On a recent excursion along Nova Scotia’s South Shore we stopped for a leisurely play at Crescent Beach. The kids were drawn to a large outcropping of rocks rising a couple of metres above sea level at its peak. The rock surface was uneven, fissured, pocked with holes and in some places slippery. Like billy goats, Noah and Nellie scrabbled about in search of footholds trying to maintain their balance as they explored the rock’s features and their own climbing abilities.
More On the Rocks photos from Crecent Beach here
Now if this immoveable force of natural beauty were to be transposed to a playground in Canada or the US there is no doubt in my mind that it would not pass a safety inspection. The transgressions against code would be legion. It would be deemed too risky. There was risk at play on the rocks and as parents we were aware of the potential dangers. In fact, the risk made the play all that much sweeter for the kids. Note – during the time they played, there was only one request for a rescue mission.
Meanwhile, in New York City, 11-year-old Ashima Shiraishi is a real climbing sensation. She got her start in Central Park on Rat Rock. I came across her story through Diana Kimball’s submission to The Last Great Thing (submission changes daily and there is no archive) via news.me.
I watched the video posted on the NY Times site that accompanies the excellent article by Julie Bosman. It’s electric. Now Ashima is light years beyond the funning that our kids were doing at Crescent Beach. But I think the difference is one of degree. Ashima, Noah and Nellie are engaged in play, pushing boundaries and understanding risk. In the end these are some of the key attributes and skills we want our kids to hold dear and bring with them into adulthood.

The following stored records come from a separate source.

-- ==== Sys2Proof/Machine/Vector.lean ====
section
/-! DEFINITION. Short-vector integer, float, conversion and permute instructions (R123-R138). -/

namespace Sys2Proof.Machine

/-! ## Short-vector integer (R123-R126) -/

/-- A lane as an integer, signed or unsigned. -/
def laneInt (x : W64) (w i : Nat) (sg : Bool) : Int := if sg then slane x w i else (lane x w i : Int)
/-- A lane-wise operation on integers, each result taken modulo 2^w (R124). -/
def vecOp (g : Guard) (d a b : Reg) (h : Shape) (sg : Bool) (f : Int → Int → Int) (s : State) : State :=
  regOp g d a b (fun a b =>
    ofLanes h.width h.lanes (fun i => patOf h.width (f (laneInt a h.width i sg) (laneInt b h.width i sg)))) s
/-- An integer saturated to a lane's range (R124). -/
def saturate (w : Nat) (sg : Bool) (x : Int) : Int :=
  if sg then clampInt (-(2 ^ (w - 1))) (2 ^ (w - 1) - 1) x else clampInt 0 (2 ^ w - 1) x

/-- VADD (R124). -/
def execVadd (g : Guard) (d a b : Reg) (h : Shape) (s : State) : Out :=
  .next (vecOp g d a b h false (fun a b => a + b) s)
/-- VSUB (R124). -/
def execVsub (g : Guard) (d a b : Reg) (h : Shape) (s : State) : Out :=
  .next (vecOp g d a b h false (fun a b => a - b) s)
/-- VMUL (R124). -/
def execVmul (g : Guard) (d a b : Reg) (h : Shape) (s : State) : Out :=
  .next (vecOp g d a b h false (fun a b => a * b) s)
/-- VMIN (R124). -/
def execVmin (g : Guard) (d a b : Reg) (sg : Bool) (h : Shape) (s : State) : Out :=
  .next (vecOp g d a b h sg min s)
/-- VMAX (R124). -/
def execVmax (g : Guard) (d a b : Reg) (sg : Bool) (h : Shape) (s : State) : Out :=
  .next (vecOp g d a b h sg max s)
/-- VADDS (R124). -/
def execVadds (g : Guard) (d a b : Reg) (sg : Bool) (h : Shape) (s : State) : Out :=
  .next (vecOp g d a b h sg (fun a b => saturate h.width sg (a + b)) s)
/-- VSUBS (R124). -/
def execVsubs (g : Guard) (d a b : Reg) (sg : Bool) (h : Shape) (s : State) : Out :=
  .next (vecOp g d a b h sg (fun a b => saturate h.width sg (a - b)) s)

/-- Sum of the integers f 0 to f (n - 1). -/
def sumInt (f : Nat → Int) : Nat → Int
  | 0 => 0
  | n + 1 => sumInt f n + f n

/-- VDOT (R125). -/
def execVdot (g : Guard) (d a b : Reg) (sg : Bool) (s : State) : Out :=
  .next (regOp g d a b (fun a b =>
    ofLanes 32 2 (fun j => patOf 32 (sumInt (fun i => laneInt a 8 (4 * j + i) sg * laneInt b 8 (4 * j + i) sg) 4))) s)
/-- VRED (R126). -/
def execVred (g : Guard) (d a : Reg) (sg : Bool) (h : Shape) (s : State) : Out :=
  .next (regOp1 g d a (fun a => BitVec.ofInt 64 (sumInt (fun i => laneInt a h.width i sg) h.lanes)) s)

/-! ## Float (R127-R132) -/

/-- A float instruction of every lane of a format, with its flags (R127). -/
def floatOp (g : Guard) (uses : List Reg) (d : Reg) (f : FFmt) (op : Line → Nat → Nat × Flags) (s : State) : State :=
  s.issueLine g uses (fun l =>
    let r := floatLanes f.width (64 / f.width) (op l)
    .ok ((l.setReg d r.1).addFlags r.2).advance)

/-- The value of lane i of a register. -/
def Line.fv (l : Line) (f : FFmt) (r : Reg) (i : Nat) : FV := f.format.unpack (lane (l.reg r) f.width i)

/-- FADD (R128). -/
def execFadd (g : Guard) (d a b : Reg) (f : FFmt) (s : State) : Out :=
  .next (floatOp g [d, a, b] d f (fun l i => f.format.addV l.round (l.fv f a i) (l.fv f b i)) s)
/-- FSUB (R128). -/
def execFsub (g : Guard) (d a b : Reg) (f : FFmt) (s : State) : Out :=
  .next (floatOp g [d, a, b] d f (fun l i => f.format.addV l.round (l.fv f a i) (l.fv f b i).neg) s)
/-- FMUL (R128). -/
def execFmul (g : Guard) (d a b : Reg) (f : FFmt) (s : State) : Out :=
  .next (floatOp g [d, a, b] d f (fun l i => f.format.mulV l.round (l.fv f a i) (l.fv f b i)) s)
/-- FMIN (R129). -/
def execFmin (g : Guard) (d a b : Reg) (f : FFmt) (s : State) : Out :=
  .next (floatOp g [d, a, b] d f (fun l i => f.format.minMax false (lane (l.reg a) f.width i) (lane (l.reg b) f.width i)) s)
/-- FMAX (R129). -/
def execFmax (g : Guard) (d a b : Reg) (f : FFmt) (s : State) : Out :=
  .next (floatOp g [d, a, b] d f (fun l i => f.format.minMax true (lane (l.reg a) f.width i) (lane (l.reg b) f.width i)) s)

/-- A pattern with its sign bit given; a NaN becomes the canonical one, without a flag (R84, R130). -/
def withSign (f : FFormat) (p : Nat) (neg : Bool) : Nat × Flags :=
  if (f.unpack p).isNan then (f.qnan, .none) else (f.signed neg (p % 2 ^ (f.ebits + f.fbits)), .none)

/-- FABS (R130). -/
def execFabs (g : Guard) (d a : Reg) (f : FFmt) (s : State) : Out :=
  .next (floatOp g [d, a] d f (fun l i => withSign f.format (lane (l.reg a) f.width i) false) s)
/-- FNEG (R130). -/
def execFneg (g : Guard) (d a : Reg) (f : FFmt) (s : State) : Out :=
  .next (floatOp g [d, a] d f (fun l i => withSign f.format (lane (l.reg a) f.width i) (!(l.fv f a i).sign)) s)
/-- FDIV (R128). -/
def execFdiv (g : Guard) (d a b : Reg) (f : FFmt) (s : State) : Out :=
  .next (floatOp g [d, a, b] d f (fun l i => f.format.divV l.round (l.fv f a i) (l.fv f b i)) s)
/-- FSQRT (R128). -/
def execFsqrt (g : Guard) (d a : Reg) (f : FFmt) (s : State) : Out :=
  .next (floatOp g [d, a] d f (fun l i => f.format.sqrtV l.round (l.fv f a i)) s)
/-- FFMA: gd is read and written (R131). -/
def execFfma (g : Guard) (d a b : Reg) (f : FFmt) (s : State) : Out :=
  .next (floatOp g [d, a, b] d f (fun l i => f.format.fmaV l.round (l.fv f a i) (l.fv f b i) (l.fv f d i)) s)
/-- FRCP: FDIV with dividend 1.0 (R132). -/
def execFrcp (g : Guard) (d a : Reg) (f : FFmt) (s : State) : Out :=
  .next (floatOp g [d, a] d f (fun l i => f.format.divV l.round (.fin false 1 0) (l.fv f a i)) s)
/-- FEXP2 (R132). -/
def execFexp2 (g : Guard) (d a : Reg) (f : FFmt) (s : State) : Out :=
  .next (floatOp g [d, a] d f (fun l i => f.format.exp2V l.round (l.fv f a i)) s)
/-- FLOG2 (R132). -/
def execFlog2 (g : Guard) (d a : Reg) (f : FFmt) (s : State) : Out :=
  .next (floatOp g [d, a] d f (fun l i => f.format.log2V l.round (l.fv f a i)) s)

/-! ## Conversions (R133, R134) -/

/-- One lane converted (R96, R97). -/
def cvtLane (mode : Round) (dst src : CFmt) (p : Nat) : Nat × Flags :=
  match dst.float, src.float with
  | some fd, some fs => fd.convert mode (fs.unpack p)
  | none, some fs => toInt mode dst.width (fs.unpack p)
  | some fd, none => fd.ofInt mode (signed src.width p)
  | none, none =>
    (patOf dst.width (clampInt (-(2 ^ (dst.width - 1))) (2 ^ (dst.width - 1) - 1) (signed src.width p)), .none)

/-- CVT (R133): 64 / W lanes, W the wider format's width, the bits above them zero. -/
def execCvt (g : Guard) (d a : Reg) (dst src : CFmt) (s : State) : Out :=
  .next (s.issueLine g [d, a] (fun l =>
    let r := floatLanes dst.width (64 / max dst.width src.width)
      (fun i => cvtLane l.round dst src (lane (l.reg a) src.width i))
    .ok ((l.setReg d r.1).addFlags r.2).advance))

/-! ## Permutes (R135-R138) -/

/-- VSHUF (R136). -/
def execVshuf (g : Guard) (d a b : Reg) (h : Shape) (s : State) : Out :=
  .next (regOp g d a b (fun a b => ofLanes h.width h.lanes (fun i =>
    if lane b 8 i < h.lanes then lane a h.width (lane b 8 i) else 0)) s)
/-- VPACK of two doublewords (R137). -/
def vpack (w n : Nat) (a b : W64) : W64 :=
  ofLanes (w / 2) (2 * n) (fun i => if i < n then lane a w i else lane b w (i - n))
/-- VPACK (R137). -/
def execVpack (g : Guard) (d a b : Reg) (h : Shape) (s : State) : Out :=
  .next (regOp g d a b (vpack h.width h.lanes) s)
/-- VBCAST (R138). -/
def execVbcast (g : Guard) (d a : Reg) (h : Shape) (s : State) : Out :=
  .next (regOp1 g d a (fun a => ofLanes h.width h.lanes (fun _ => lane a h.width 0)) s)

end Sys2Proof.Machine
end

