/-- COLLECTIVE_PERFORM (R285): when all ranks are present, every read comes before every write.  id is the group's, or a
member's. -/
def execCollectivePerform (id : Nat) (s : State) : Out :=
  match s.groups.find? (fun g => g.id == id || g.members.any (fun m => m.2 == id)) with
  | none => noOccasion "COLLECTIVE_PERFORM"
  | some g =>
    let ms := s.collMembers g
    if s.faulted || ms.length + g.guests.length != g.p || ms.any (fun c => s.missing (.cmd c.id)) then
      noOccasion "COLLECTIVE_PERFORM"
    else match s.collBad ms with
      | some (c, va, none) => .next (s.engMiss c va c.collAcc)
      | some (c, va, some x) => .next (s.collDrop g c va x)
      | none =>
        let readers := if g.bc then ms.filter (fun c => c.rank == g.root) else ms
        match s.collRead readers with
        | (s1, .error (c, va, none)) => .next (s1.engMiss c va accRead)
        | (s1, .error (c, va, some x)) => .next (s1.collDrop g c va x)
        | (s1, .ok bufs) =>
          let bs := collResult g (g.buffers readers bufs)
          let s2 := { s1 with groups := s1.groups.filter (fun y => y.id != g.id) }
          .next ((ms.foldl (fun s c =>
            if g.bc && c.rank == g.root then s.modCmd c.id (fun c => { c with phase := .ended 0 })
            else s.collWrite c bs) s2).tellGuests g bs)

/-! ## ENGINE_START (R270) -/

/-- What is left of a collective's writes. -/
def State.collGoOn (s : State) (c : Cmd) : Run :=
  match s.runPlan c.id 2 c.unit plainHint false 2 with
  | .done s1 => .done s1 0
  | .miss s1 va _ => .miss s1 0 va accWrite
  | .fault s1 va x left => .fault s1 (c.count - left.length / 4) va x
  | .hold s1 _ _ => .hold s1 0

/-- The run of a command at a start: at most 4,096 pieces in one event; the rest goes on at a later start. -/
def State.runCmd (s : State) (c : Cmd) : Run :=
  match c.op with
  | .copy => engLoop (fun s e => s.copyStep c.id e) 4096 s c.elem
  | .copyT => engLoop (fun s e => s.copyTStep c.id e) 4096 s c.elem
  | .gath | .gathii | .scat => engLoop (fun s e => s.gatherStep c.id e) 4096 s c.elem
  | .graphLoad f => s.graphLoad c f
  | .streamOpen => s.streamOpen c
  | .streamClose => s.streamClose c
  | .collAr | .collBc => if c.phase = .marked then s.collGoOn c else s.collJoin c
  | .cpf => engLoop (fun s e => s.cpfStep c e) 4096 s c.elem
  | .pinFetch => engLoop (fun s e => s.pinStep c e) 4096 s c.elem
  | .kvEvict => .hold s c.elem

/-- ENGINE_START (R270, R271): a queued command starts, or one that a miss or a port interrupted goes on. -/
def execEngineStart (id : Nat) (s : State) : Out :=
  match s.cmd? id with
  | none => noOccasion "ENGINE_START"
  | some c =>
    if c.op = .kvEvict ∨ !(c.phase = .queued ∨ c.phase = .marked) ∨ s.canRun c = false then noOccasion "ENGINE_START"
    else s.afterRun "ENGINE_START" c (s.runCmd c)

/-! ## The compactor (R184-R186) -/

/-- Whether the compactor of a channel die has no other KV.EVICT before it: one that has reached it stays there until its completion
word is filled (R186). -/
def State.compactorFree (s : State) (id die : Nat) : Bool :=
  s.cmds.all (fun c => c.id == id || c.op != .kvEvict || c.skip != die + 1)

/-- L of a sequence descriptor. -/
def seqLive (ws : List W64) : Nat := bits (nth ws 3 0) 0 32
/-- W of a sequence descriptor. -/
def seqWindow (ws : List W64) : Nat := bits (nth ws 3 0) 32 16
/-- The page count of a sequence descriptor. -/
def seqPages (ws : List W64) : Nat := bits (nth ws 4 0) 0 32
/-- 32-bit words of bytes. -/
def toWords32 (n : Nat) (bs : List Byte) : List Nat := (chunks 4 n bs).map ofBytes
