-- ==== Sys2Proof/Certificates/Slice0/Obligations.lean ====
section
/-! DEFINITION. The statements about the model, for the provers.  Each docstring names the rules of spec/ that it rests on;
OBLIGATIONS.json lists them. -/

open Sys2Proof Sys2Proof.Machine Sys2Proof.Safety

/-! ## Encodings, steps, reset, memory -/

/-- R46 to R70: decoding and encoding are inverse: every well-formed instruction that has an encoding is read back from its word
with every operand, and every word that decodes is the one encoding of what it decodes to. -/
def Obligations.DecodingInvertsEncoding : Prop :=
  (∀ i : Instr, i.wellFormed = true → i.isEvent = false → ∃ w, encode i = some w ∧ decode w = some i) ∧
  ∀ (w : W32) (i : Instr), decode w = some i → encode i = some w ∧ i.wellFormed = true ∧ i.isEvent = false

/-- R46 to R62: words laid out from the encoding tables decode to the instructions that they stand for; a word of no table row,
zero among them, decodes to none. -/
def Obligations.WrittenWordsDecode : Prop :=
  let t := Guard.always
  decode 0x21F24000 = some (.add t 1 1 0) ∧ decode 0x25F67FFB = some (.addi t 3 1 (BitVec.ofInt 14 (-5))) ∧
  decode 0x66455003 = some (.st ⟨true, 4⟩ 2 5 .w ⟨0, false⟩ 3) ∧ decode 0x061FFFFA = some (.br ⟨true, 1⟩ (BitVec.ofInt 19 (-3))) ∧
  decode 0x81F28400 = some (.take t 1 2 .device) ∧ decode 0x09F00002 = some (.ret t) ∧
  decode 0x11F00001 = some (.rte t 0) ∧ decode 0 = none ∧ decode 0xFFFFFFFF = none

/-- R51, R293: where the turn in focus fetches a word that decodes to an instruction, the step is that instruction executed in the
state of its turn: the word fetched, the unit's cycle one on, the unit, slot and context of the turn named, and nothing else
of the machine changed but the order of a TLB and the marks of the step's own order (log 2).  The fetched word is spent after it.  A word
that decodes to no instruction traps with cause 0x01. -/
def Obligations.StepRunsDecodedInstruction : Prop :=
  ∀ (s : State) (u k va : Nat) (c : Ctx) (x : TlbEntry),
    s.agenda = [] → (s.wireTurn = false ∨ s.agentEvents = []) → s.focusUnit = u → s.faulted = false → s.unitUp u = true → (s.unit u).running = none →
    ((s.unit u).cycle % 16 = 0 → (s.unit u).boundaryDone = true ∧ (s.unit u).periodDone = true) →
    rotSlot (s.unit u).rot ((s.unit u).cycle % 16) = k → (s.unit u).level ≤ rev4 ((s.unit u).cycle % 16) →
    (s.slot u k).occ = some va → s.ctx? va = some c → c.line.st = .issuing → c.book.owner = .l1 u → c.book.ranOn = some u →
    c.line.openMsg = false → c.book.traps = [] → c.line.stepOn = false →
    (s.tenant c.line.tenant).bk.any (fun b => b.2 && b.1 == c.line.pc) = false →
    s.xlate u c.line.tenant c.line.pc.toNat accExec = .ok x → Intact s (x.addr c.line.pc.toNat) x.kslot →
    (32 ≤ (s.lines.filter (fun l => l.2.book.owner == .l1 u && l.2.line.st == .ready)).length ∨ s.fifoHead u none = none) →
    let w : W32 := BitVec.ofNat 32 (ofBytes (Memory.readN s.mem (x.addr c.line.pc.toNat) 4))
    let turnOf (s1 : State) : Prop := s1.env? = some ⟨u, k, va, c.line, c.book⟩ ∧ s1.fetched = some w ∧
      { s1 with
        units := s.units, turnUnit := s.turnUnit, turnSlot := s.turnSlot, fetched := s.fetched, focus := s.focus,
        wireTurn := s.wireTurn } = s ∧
      (∀ v, v ≠ u → s1.unit v = s.unit v) ∧
      s1.unit u = { s.unit u with
        cycle := (s.unit u).cycle + 1, boundaryDone := false, periodDone := false, tlb := (s1.unit u).tlb }
    (∀ i, decode w = some i →
      ∃ s1 t, turnOf s1 ∧ exec i s1 = .next t ∧ step s = .next { t with fetched := none }) ∧
    (decode w = none → ∃ s1, turnOf s1 ∧
      step s = .next { trapped s1 ⟨u, k, va, c.line, c.book⟩ 0x01 0 with fetched := none, focus := u + 1 })

/-- R11, R292, R379, R423, R424: what a start leaves.  The values that log 7 and log 8 name are the model's. -/
def Obligations.ResetState : Prop :=
  let s := State.reset
  MemoryOk s ∧ NothingFetched s ∧ s.lines = [] ∧ s.wire = [] ∧ s.cmds = [] ∧ s.tileOps = [] ∧ s.keys = [] ∧ s.quarantine = [] ∧
  s.linkUp = true ∧ s.faulted = false ∧
  (∀ a, Memory.read s.mem a = 0) ∧ (∀ a, s.isFull a = true) ∧
  (∀ u, (s.unit u).rot = 0xFEDCBA9876543210 ∧ (s.unit u).mrot = 0xFEDCBA9876543210 ∧ (s.unit u).mrotv = 0xFFFF ∧
    (s.unit u).level = 0 ∧ (s.unit u).tlb = [] ∧ (s.unit u).dl1 = [] ∧ (s.unit u).accOwn = 0 ∧ (s.unit u).alog.log2n = 8 ∧
    (s.unit u).slots.length = 16) ∧
  (∀ q, s.queue q = ⟨0, 0, 1⟩) ∧ (∀ t, (s.tenant t).vecEn = false ∧ (s.tenant t).qset = 0 ∧ (s.tenant t).arena = none) ∧
  (∀ u, s.unitUp u = decide (u < 1632))
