-- ==== Sys2Proof/Laws/State.lean ====
section
/-! SUPPORT. What each plain update of the state leaves of each field: one lemma a field, true by definition, so that no proof
unfolds a record update. -/

namespace Sys2Proof.Machine

/-! ### setCtx -/

@[simp] theorem State.setCtx_lines (s : State) (va : Nat) (c : Ctx) :
    (s.setCtx va c).lines = Assoc.set s.lines va c := rfl
@[simp] theorem State.setCtx_records (s : State) (va : Nat) (c : Ctx) : (s.setCtx va c).records = s.records := rfl
@[simp] theorem State.setCtx_units (s : State) (va : Nat) (c : Ctx) : (s.setCtx va c).units = s.units := rfl
@[simp] theorem State.setCtx_clusters (s : State) (va : Nat) (c : Ctx) : (s.setCtx va c).clusters = s.clusters := rfl
@[simp] theorem State.setCtx_hstacks (s : State) (va : Nat) (c : Ctx) : (s.setCtx va c).hstacks = s.hstacks := rfl
@[simp] theorem State.setCtx_corr (s : State) (va : Nat) (c : Ctx) : (s.setCtx va c).corr = s.corr := rfl
@[simp] theorem State.setCtx_tenants (s : State) (va : Nat) (c : Ctx) : (s.setCtx va c).tenants = s.tenants := rfl
@[simp] theorem State.setCtx_qwt (s : State) (va : Nat) (c : Ctx) : (s.setCtx va c).qwt = s.qwt := rfl
@[simp] theorem State.setCtx_mem (s : State) (va : Nat) (c : Ctx) : (s.setCtx va c).mem = s.mem := rfl
@[simp] theorem State.setCtx_feEmpty (s : State) (va : Nat) (c : Ctx) : (s.setCtx va c).feEmpty = s.feEmpty := rfl
@[simp] theorem State.setCtx_blockTag (s : State) (va : Nat) (c : Ctx) : (s.setCtx va c).blockTag = s.blockTag := rfl
@[simp] theorem State.setCtx_damage (s : State) (va : Nat) (c : Ctx) : (s.setCtx va c).damage = s.damage := rfl
@[simp] theorem State.setCtx_quarantine (s : State) (va : Nat) (c : Ctx) : (s.setCtx va c).quarantine = s.quarantine := rfl
@[simp] theorem State.setCtx_pageRecs (s : State) (va : Nat) (c : Ctx) : (s.setCtx va c).pageRecs = s.pageRecs := rfl
@[simp] theorem State.setCtx_keys (s : State) (va : Nat) (c : Ctx) : (s.setCtx va c).keys = s.keys := rfl
@[simp] theorem State.setCtx_keyStore (s : State) (va : Nat) (c : Ctx) : (s.setCtx va c).keyStore = s.keyStore := rfl
@[simp] theorem State.setCtx_scratch (s : State) (va : Nat) (c : Ctx) : (s.setCtx va c).scratch = s.scratch := rfl
@[simp] theorem State.setCtx_scratchUsed (s : State) (va : Nat) (c : Ctx) : (s.setCtx va c).scratchUsed = s.scratchUsed := rfl
@[simp] theorem State.setCtx_ringLists (s : State) (va : Nat) (c : Ctx) : (s.setCtx va c).ringLists = s.ringLists := rfl
@[simp] theorem State.setCtx_deferred (s : State) (va : Nat) (c : Ctx) : (s.setCtx va c).deferred = s.deferred := rfl
@[simp] theorem State.setCtx_armed (s : State) (va : Nat) (c : Ctx) : (s.setCtx va c).armed = s.armed := rfl
@[simp] theorem State.setCtx_pagesUnder (s : State) (va : Nat) (c : Ctx) : (s.setCtx va c).pagesUnder = s.pagesUnder := rfl
@[simp] theorem State.setCtx_wire (s : State) (va : Nat) (c : Ctx) : (s.setCtx va c).wire = s.wire := rfl
@[simp] theorem State.setCtx_nextId (s : State) (va : Nat) (c : Ctx) : (s.setCtx va c).nextId = s.nextId := rfl
@[simp] theorem State.setCtx_cmds (s : State) (va : Nat) (c : Ctx) : (s.setCtx va c).cmds = s.cmds := rfl
@[simp] theorem State.setCtx_tileOps (s : State) (va : Nat) (c : Ctx) : (s.setCtx va c).tileOps = s.tileOps := rfl
@[simp] theorem State.setCtx_groups (s : State) (va : Nat) (c : Ctx) : (s.setCtx va c).groups = s.groups := rfl
@[simp] theorem State.setCtx_hostOut (s : State) (va : Nat) (c : Ctx) : (s.setCtx va c).hostOut = s.hostOut := rfl
@[simp] theorem State.setCtx_kept (s : State) (va : Nat) (c : Ctx) : (s.setCtx va c).kept = s.kept := rfl
@[simp] theorem State.setCtx_peerOut (s : State) (va : Nat) (c : Ctx) : (s.setCtx va c).peerOut = s.peerOut := rfl
@[simp] theorem State.setCtx_linkUp (s : State) (va : Nat) (c : Ctx) : (s.setCtx va c).linkUp = s.linkUp := rfl
@[simp] theorem State.setCtx_corrected (s : State) (va : Nat) (c : Ctx) : (s.setCtx va c).corrected = s.corrected := rfl
@[simp] theorem State.setCtx_faulted (s : State) (va : Nat) (c : Ctx) : (s.setCtx va c).faulted = s.faulted := rfl
@[simp] theorem State.setCtx_device (s : State) (va : Nat) (c : Ctx) : (s.setCtx va c).device = s.device := rfl
@[simp] theorem State.setCtx_deviceSet (s : State) (va : Nat) (c : Ctx) : (s.setCtx va c).deviceSet = s.deviceSet := rfl
@[simp] theorem State.setCtx_start (s : State) (va : Nat) (c : Ctx) : (s.setCtx va c).start = s.start := rfl
@[simp] theorem State.setCtx_minVersion (s : State) (va : Nat) (c : Ctx) : (s.setCtx va c).minVersion = s.minVersion := rfl
@[simp] theorem State.setCtx_fwDigest (s : State) (va : Nat) (c : Ctx) : (s.setCtx va c).fwDigest = s.fwDigest := rfl
@[simp] theorem State.setCtx_fwVersion (s : State) (va : Nat) (c : Ctx) : (s.setCtx va c).fwVersion = s.fwVersion := rfl
@[simp] theorem State.setCtx_moved (s : State) (va : Nat) (c : Ctx) : (s.setCtx va c).moved = s.moved := rfl
@[simp] theorem State.setCtx_skipped (s : State) (va : Nat) (c : Ctx) : (s.setCtx va c).skipped = s.skipped := rfl
@[simp] theorem State.setCtx_passedOver (s : State) (va : Nat) (c : Ctx) : (s.setCtx va c).passedOver = s.passedOver := rfl
@[simp] theorem State.setCtx_abroad (s : State) (va : Nat) (c : Ctx) : (s.setCtx va c).abroad = s.abroad := rfl
@[simp] theorem State.setCtx_homing (s : State) (va : Nat) (c : Ctx) : (s.setCtx va c).homing = s.homing := rfl
@[simp] theorem State.setCtx_mapped (s : State) (va : Nat) (c : Ctx) : (s.setCtx va c).mapped = s.mapped := rfl
@[simp] theorem State.setCtx_asked (s : State) (va : Nat) (c : Ctx) : (s.setCtx va c).asked = s.asked := rfl
@[simp] theorem State.setCtx_starting (s : State) (va : Nat) (c : Ctx) : (s.setCtx va c).starting = s.starting := rfl
@[simp] theorem State.setCtx_imageDigest (s : State) (va : Nat) (c : Ctx) : (s.setCtx va c).imageDigest = s.imageDigest := rfl
@[simp] theorem State.setCtx_imageVersion (s : State) (va : Nat) (c : Ctx) : (s.setCtx va c).imageVersion = s.imageVersion := rfl
@[simp] theorem State.setCtx_spaceDue (s : State) (va : Nat) (c : Ctx) : (s.setCtx va c).spaceDue = s.spaceDue := rfl
@[simp] theorem State.setCtx_stamp (s : State) (va : Nat) (c : Ctx) : (s.setCtx va c).stamp = s.stamp := rfl
@[simp] theorem State.setCtx_agenda (s : State) (va : Nat) (c : Ctx) : (s.setCtx va c).agenda = s.agenda := rfl
@[simp] theorem State.setCtx_focus (s : State) (va : Nat) (c : Ctx) : (s.setCtx va c).focus = s.focus := rfl
@[simp] theorem State.setCtx_wireTurn (s : State) (va : Nat) (c : Ctx) : (s.setCtx va c).wireTurn = s.wireTurn := rfl
@[simp] theorem State.setCtx_turnUnit (s : State) (va : Nat) (c : Ctx) : (s.setCtx va c).turnUnit = s.turnUnit := rfl
@[simp] theorem State.setCtx_turnSlot (s : State) (va : Nat) (c : Ctx) : (s.setCtx va c).turnSlot = s.turnSlot := rfl
@[simp] theorem State.setCtx_fetched (s : State) (va : Nat) (c : Ctx) : (s.setCtx va c).fetched = s.fetched := rfl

In keeping with the spirit of The Last Great Thing folks who inspired this post, I’ll share this.
Last night after supper, my 4 1/2 year old daughter Nellie-Rose and I went out for a solo mission. Older brother and younger sister stayed at home with maman. It’s not often that just the two of us get to go on these little trips. En route to purchase a new lawn mower and pick up a few groceries, Nellie-Rose talked non-stop – questions, stories, more questions, statements and professions of love. It was great just to be able to focus on her. Then she said the last great thing I’ve heard:
if i was playing in some puddles i will be as happy as can be and if you were playing in some puddles with me you can be as happy as can be too
I think of this as a pretty foolproof outlook for the two of us. I feel fortunate that there is lots of playing left ahead of me and that I’ve got a good guide to help me along the way.